Calving multiplier effect "until recently we never knew existed" amplifies ice loss in Greenland, 13-min film w transcript, Heating Planet blog

The very act of a glacier shedding ice into the ocean triggers a process that accelerates its own destruction. A vicious feedback loop, calving multiplier effect increases melting at the base and undermines the towering ice cliff above, making it more unstable and more likely to calve again, more calving means more and larger internal waves, which in turn leads to even more melting. WATCH: Climate Science: Skyscraper-Sized Underwater Waves Eroding Greenland's Glacier, gFun Facts Nov 2 w transcript below
[g Fun Facts online explores advanced technological topics and their wide-ranging implications across various fields, from geopolitics and neuroscience to AI, and environmental conservation, from Hong Kong since April 2025]. 
TRANSCRIPT

Welcome to gFun Facts online. Today we're journeying to the vast frozen landscapes of Greenland. But our story isn't about what you can see on the surface. Beneath the silent icy waters of its majestic fjords, a hidden drama is unfolding. Colossal underwater waves, some as tall as skyscrapers, are secretly devouring the foundations of the island's mighty glaciers. 
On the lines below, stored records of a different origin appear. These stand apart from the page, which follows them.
-- ==== Sys2Proof/Machine/Live.lean ====
section
/-! DEFINITION. The live window: what a written byte does, what the snapshot serves, the claim and the
test request (R36, R53, R110, R111, R121 to R123, R136, R147, R161, R163; 10_memory_images.md). -/

namespace Sys2Proof.Machine

/-! ## Touching the window (R111) -/

/-- The lapse timer of a HELD claim starts again. -/
def State.restartLapse (s : State) : State :=
  { s with test := { s.test with
      lapse := if s.test.claim = .held then some s.clock else s.test.lapse } }

/-- A live byte is read or written: the first of its transaction restarts the lapse timer (R111, R161). -/
def State.touch (s : State) : State :=
  match s.path.txn with
  | some x =>
    if x.live then s
    else State.restartLapse { s with path := { s.path with txn := some { x with live := true } } }
  | none => s.restartLapse

/-- A write burst is open on the supervisor link. -/
def State.inWrite (s : State) : Bool := s.path.txn.any fun x => x.cmd = some .write

/-- The touch of a command that names a live byte of its own. While a write burst is open the byte is one of
another transaction, which the burst does not reach (R150, R163; assumption log 8). -/
def State.touchRow (s : State) : State := if s.inWrite then s.restartLapse else s.touch

/-- The path unit takes live bytes now: not while STUCK (R167), not in a transaction with another command
(R155), not in one ignored since a reset (R168). -/
def State.takesLive (s : State) : Bool :=
  match s.path.txn with
  | some x => !x.stuck && x.cmd != some .other
  | none => !s.path.csLow

/-- A command that names a live byte of its own: the window is touched and the byte acts, where the path unit
takes it. -/
def State.liveRow (s : State) (act : State → State) : State := if s.takesLive then act s.touchRow else s

/-! ## Acts of written bytes -/

/-- The central start level stored, above 100 as 100 (R16). -/
def State.writeStartLevel (s : State) (v : Byte) : State :=
  { s with phase := { s.phase with startLevel := min 100 v.toNat } }

/-- A bar clear (R36). -/
def State.clearBar (s : State) (v : Byte) : State :=
  match portOf v.toNat with
  | some p =>
    if (s.port p).action = .barred then
      (s.setPort p { s.port p with action := .idle, trips := 0, attempts := 0 }).markPort p
    else s
  | none => s

/-- A release of the claim (R111). -/
def State.release (s : State) : State :=
  if s.test.claim = .held then
    { s with test := { s.test with
        claim := if s.test.run.isSome then .releasing else .none
        owner := if s.test.run.isSome then s.test.owner else .none
        lapse := none } }
  else s

/-- A write to the abort byte (R118). -/
def State.abortWrite (s : State) : State := (s.abortTest .supervisor false).runRound

/-- A write to the bank switch byte (R147). -/
def State.switchWrite (s : State) (v : Byte) : State :=
  if v = 0#8 then s.takeSwitch .a else if v = 1#8 then s.takeSwitch .b else s

/-- A write to the map lock byte (R163). -/
def State.lockWrite (s : State) (v : Byte) : State :=
  { s with path := { s.path with mapLock := s.path.mapLock || v != 0#8 } }

/-- A write to the scan control byte (R49, R53). -/
def State.scanWrite (s : State) (v : Byte) : State :=
  if v = 1#8 then s.trigger .supervisor else if v = 2#8 then s.stopScan else s

/-! ## The claim (R110) -/

/-- A claim attempt: the value returned and the state after it. -/
def State.attemptClaim (s : State) : Byte × State :=
  if s.test.owner = .none ∧ s.test.run = none then
    (0#8, { s with test := { s.test with claim := .held, owner := .supervisor, lapse := some s.clock } })
  else (1#8, s)

/-- The claim byte is reached in a read: the first time in a transaction attempts the claim, later times
return the same value (R110). The byte goes out to the supervisor. -/
def State.readClaim (s : State) : State :=
  match s.path.txn with
  | some x =>
    match x.claim with
    | some v => { s with path := { s.path with slOut := s.path.slOut ++ [v] } }
    | none =>
      let r := s.attemptClaim
      { r.2 with path := { r.2.path with
        txn := some { x with claim := some r.1 }, slOut := s.path.slOut ++ [r.1] } }
  | none =>
    let r := s.attemptClaim
    { r.2 with path := { r.2.path with slOut := s.path.slOut ++ [r.1] } }

/-- CLAIM_ATTEMPT as a command of its own: in an open write burst it is the read of another transaction
(assumption logs 8 and 50). -/
def State.readClaimRow (s : State) : State :=
  if s.inWrite then
    let r := s.attemptClaim
    { r.2 with path := { r.2.path with slOut := s.path.slOut ++ [r.1] } }
  else s.readClaim

/-! ## The test request (R121, R122) -/

/-- The bytes of the field that a transaction wrote are stored; the others keep their values. -/
def State.storeRequest (s : State) (port kind minutes : Option Byte) : State :=
  { s with test := { s.test with req := { s.test.req with
      port := (port.map (·.toNat)).getD s.test.req.port
      kind := (kind.map (·.toNat)).getD s.test.req.kind
      minutes := (minutes.map (·.toNat)).getD s.test.req.minutes } } }

/-- The first cause of R122 that refuses the stored request, or the port and kind it starts. -/
def State.judgeRequest (s : State) : RefuseCause ⊕ (Fin 48 × TestKind) :=
  if s.phase.phase.active = false then .inl .phase
  else if s.test.claim ≠ .held then .inl .noClaim
  else if s.test.run.isSome then .inl .busy
  else match portOf s.test.req.port with
    | none => .inl .badPort
    | some p =>
      if (s.port p).action = .off then .inl .badPort
      else if s.store.ready = false ∨ s.scan.thermal ≠ .normal then .inl .notReady
      else match TestKind.ofCode s.test.req.kind with
        | none => .inl .notReady
        | some kind => if s.readyFor p kind then .inr (p, kind) else .inl .notReady

/-- Code of a refusal cause. -/
def RefuseCause.code : RefuseCause → Nat
  | .phase => 1
  | .noClaim => 2
  | .busy => 3
  | .badPort => 4
  | .notReady => 5

/-- The outcome of the last request. -/
def State.setReqOutcome (s : State) (o : ReqOutcome) : State :=
  { s with test := { s.test with req := { s.test.req with outcome := o } } }

/-- The stored request is taken: minutes clamped, the test started or the request refused with
TEST_REFUSED (R121, R122). -/
def State.takeRequest (s : State) : State :=
  let s1 := { s with test := { s.test with req := { s.test.req with
      minutes := clampN 1 60 s.test.req.minutes } } }
  match s1.judgeRequest with
  | .inr (p, kind) =>
    ((s1.setReqOutcome .started).startTest p kind true s1.test.req.minutes none).runRound
  | .inl cause =>
    (s1.setReqOutcome (.refused cause)).raise .testRefused s1.test.req.port s1.test.req.kind cause.code

/-! ## The event read index (R136) -/

/-- The value a written value becomes, against W, N and M. -/
def State.clampIndex (s : State) (v : Nat) : Nat :=
  let m := s.ringM
  let w := s.ev.w
  if m ≤ v then w
  else
    let back := (w + m - v) % m
    let ahead := (v + m - w) % m
    if back ≤ s.ringN then v
    else if ahead ≤ back - s.ringN then w
    else (w + m - s.ringN) % m

/-- A value of the read index field is applied: R moves where a ring is, the unkept attention flag
clears, ALERT# is re-evaluated (R136, R138). -/
def State.applyIndex (s : State) (v : Nat) : State :=
  let r := if 0 < s.ringN then s.clampIndex v else s.ev.r
  let s1 := { s with ev := { s.ev with r := r, unkept := false } }
  (if r = s.ev.r then s1 else s1.markInst).reAlert

/-- The value formed from the bytes written and, for a byte not written, R (R136). -/
def State.formIndex (s : State) (lo hi : Option Byte) : Nat :=
  (lo.map (·.toNat)).getD (s.ev.r % 256) + 256 * (hi.map (·.toNat)).getD (s.ev.r / 256)

/-- The written read index is taken at the end of its transaction; while LOADING it is held (R136). -/
def State.takeIndex (s : State) (lo hi : Option Byte) : State :=
  if lo.isNone && hi.isNone then s
  else if s.store.ready then s.applyIndex (s.formIndex lo hi)
  else { s with ev := { s.ev with heldRd := some (s.formIndex lo hi) } }

/-! ## Delivery of a written live byte (R161) -/

/-- The transaction in progress changed, if there is one. -/
def State.modTxn (s : State) (f : Txn → Txn) : State :=
  { s with path := { s.path with txn := s.path.txn.map f } }

/-- A written live byte delivered to the owner of its field. -/
def State.deliver (s : State) (off : Nat) (v : Byte) : State :=
  match off with
  | 19 => if v = 1#8 then s.release else s
  | 20 => (s.storeRequest (some v) none none).modTxn fun x => { x with reqWritten := true }
  | 21 => (s.storeRequest none (some v) none).modTxn fun x => { x with reqWritten := true }
  | 22 => (s.storeRequest none none (some v)).modTxn fun x => { x with reqWritten := true }
  | 25 => s.abortWrite
  | 43 => s.switchWrite v
  | 44 => s.lockWrite v
  | 45 => s.writeStartLevel v
  | 46 => s.modTxn fun x => { x with rdLo := some v }
  | 47 => s.modTxn fun x => { x with rdHi := some v }
  | 53 => s.scanWrite v
  | 55 => s.clearBar v
  | _ => s

/-! ## The snapshot (R161; 10_memory_images.md) -/

/-- Code of the mains state. -/
def MainsState.code : MainsState → Nat
  | .present => 0
  | .losing => 1
  | .lost => 2
  | .returning => 3

/-- Code of an owner. -/
def Owner.code : Owner → Nat
  | .none => 0
  | .rota => 1
  | .supervisor => 2

/-- Code of a claim state. -/
def Claim.code : Claim → Nat
  | .none => 0
  | .held => 1
  | .releasing => 2

/-- Code of a test result. -/
def TestResult.code : TestResult → Nat
  | .pass => 1
  | .fail => 2
  | .aborted _ => 3

/-- Code of an abort cause. -/
def AbortCause.code : AbortCause → Nat
  | .trip => 1
  | .phase => 2
  | .thermal => 3
  | .supervisor => 4
  | .reset => 5

/-- Abort cause code of a result; 0 unless ABORTED. -/
def TestResult.abortCode : TestResult → Nat
  | .aborted c => c.code
  | _ => 0

/-- Outcome and refusal cause codes of the last request. -/
def ReqOutcome.codes : ReqOutcome → Nat × Nat
  | .none => (0, 0)
  | .started => (1, 0)
  | .refused c => (2, c.code)

/-- Code of a bank's validity. -/
def Validity.code : Validity → Nat
  | .valid => 0
  | .invalid => 1
  | .absent => 2

/-- Code of a pending target. -/
def targetCode : Option Bank → Nat
  | none => 0
  | some .a => 1
  | some .b => 2

/-- Code of the scanner's state. -/
def ScanState.code : ScanState → Nat
  | .idle => 0
  | .sweeping => 1
  | .waiting => 2
  | .paused => 3

/-- Code of a slot's action. -/
def SlotAction.code : SlotAction → Nat
  | .none => 0
  | .feed => 1
  | .wake => 2
  | .test => 3

/-- Code of a slot's outcome. -/
def SlotOutcome.code : SlotOutcome → Nat
  | .empty => 0
  | .issued => 1
  | .windowFull => 2
  | .portLeft => 3
  | .phase => 4
  | .abandoned => 5
  | .dry => 6

/-- A port's number as a byte; FFh for none. -/
def portByte (p : Option (Fin 48)) : Byte := byteOf ((p.map (·.val)).getD 255)

/-- The bank switch byte (R147). -/
def State.switchByte (s : State) : Nat :=
  s.store.active.code + 2 * targetCode s.store.target + 8 * s.store.a.validity.code
    + 32 * s.store.b.validity.code + (if s.store.plan = .builtIn then 128 else 0)

/-- Offsets 26 to 42: owner, claim, test in progress and last result; with no result its value reads 0 (assumption
log 68). -/
def State.testBytes (s : State) : List Byte :=
  [byteOf s.test.owner.code, byteOf s.test.claim.code,
    portByte (s.test.run.map (·.port)), byteOf ((s.test.run.map (·.kind.code)).getD 0)]
  ++ leBytes 2 ((s.test.run.map (·.elapsed s.clock)).getD 0)
  ++ match s.test.last with
    | none => [0#8, 255#8, 0#8, 0#8, 0#8] ++ leBytes 2 0 ++ leBytes 2 0 ++ leBytes 2 0
    | some x =>
      [byteOf x.kind.code, portByte (some x.port), byteOf (if x.bySupervisor then 2 else 1),
        byteOf x.result.code, byteOf x.result.abortCode]
      ++ leBytes 2 x.value ++ leBytes 2 ((x.span.map (·.1)).getD 0)
      ++ leBytes 2 ((x.span.map (·.2)).getD 0)

/-- The three bytes of a last-round slot. -/
def SlotRecord.bytes (x : SlotRecord) : List Byte :=
  [byteOf x.action.code, portByte x.port, byteOf x.outcome.code]

/-- The 128 live values as they stand now; the claim byte is served apart (R110, R161). -/
def State.liveWindow (s : State) : List Byte :=
  [0x48#8, 0x01#8, byteOf s.phase.phase.code, byteOf s.phase.mains.code, byteOf s.scan.thermal.code,
    byteOf (if s.scan.latch then 1 else 0), byteOf s.level, 0#8]
  ++ leBytes 4 s.acct.q ++ leBytes 4 s.filter
  ++ [byteOf s.sched.queue.length, byteOf s.feedingCount, byteOf s.barredCount, 0#8,
    byteOf s.test.req.port, byteOf s.test.req.kind, byteOf s.test.req.minutes,
    byteOf s.test.req.outcome.codes.1, byteOf s.test.req.outcome.codes.2, 0#8]
  ++ s.testBytes
  ++ [byteOf s.switchByte, byteOf (if s.path.mapLock then 1 else 0), byteOf s.phase.startLevel]
  ++ leBytes 2 s.ev.r ++ leBytes 2 s.ev.w ++ leBytes 2 s.scan.measIdx
  ++ [byteOf ((s.ev.lastKind.map (·.code)).getD 0), byteOf s.scan.state.code, byteOf s.scan.pos.val, 0#8]
  ++ leBytes 2 s.sched.record.number ++ (s.sched.record.slots.val.map SlotRecord.bytes).flatten
  ++ List.replicate 58 0#8

end Sys2Proof.Machine
end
This is a newly discovered titan, a powerful and previously underestimated force driving the rapid decay of the Greenland ice sheet with profound consequences for us all. For years, we've known about two primary culprits, rising air temperatures melting the ice from above and warmer ocean water attacking it from below. But recent research has unveiled a shocking new mechanism, a violent feedback loop called the calving multiplier effect, where the very act of a glacier shedding ice into the ocean triggers a process that dramatically accelerates its own destruction. 

1.06

To understand this, we first need to look at the unique stage where this drama plays out, a Greenlandic fjord. These are not just any inlets. They are long, deep, and narrow canyons carved by glaciers over thousands of years. They are the battlegrounds where the fate of much of the world's frozen fresh water is decided. 

During the summer, the water in these fjords separates into distinct layers. At the very top, you have a layer of cold, fresh water. This comes from the melting ice sheet and the countless rivers of melt water pouring in. Because it's fresh, it's less dense, so it floats.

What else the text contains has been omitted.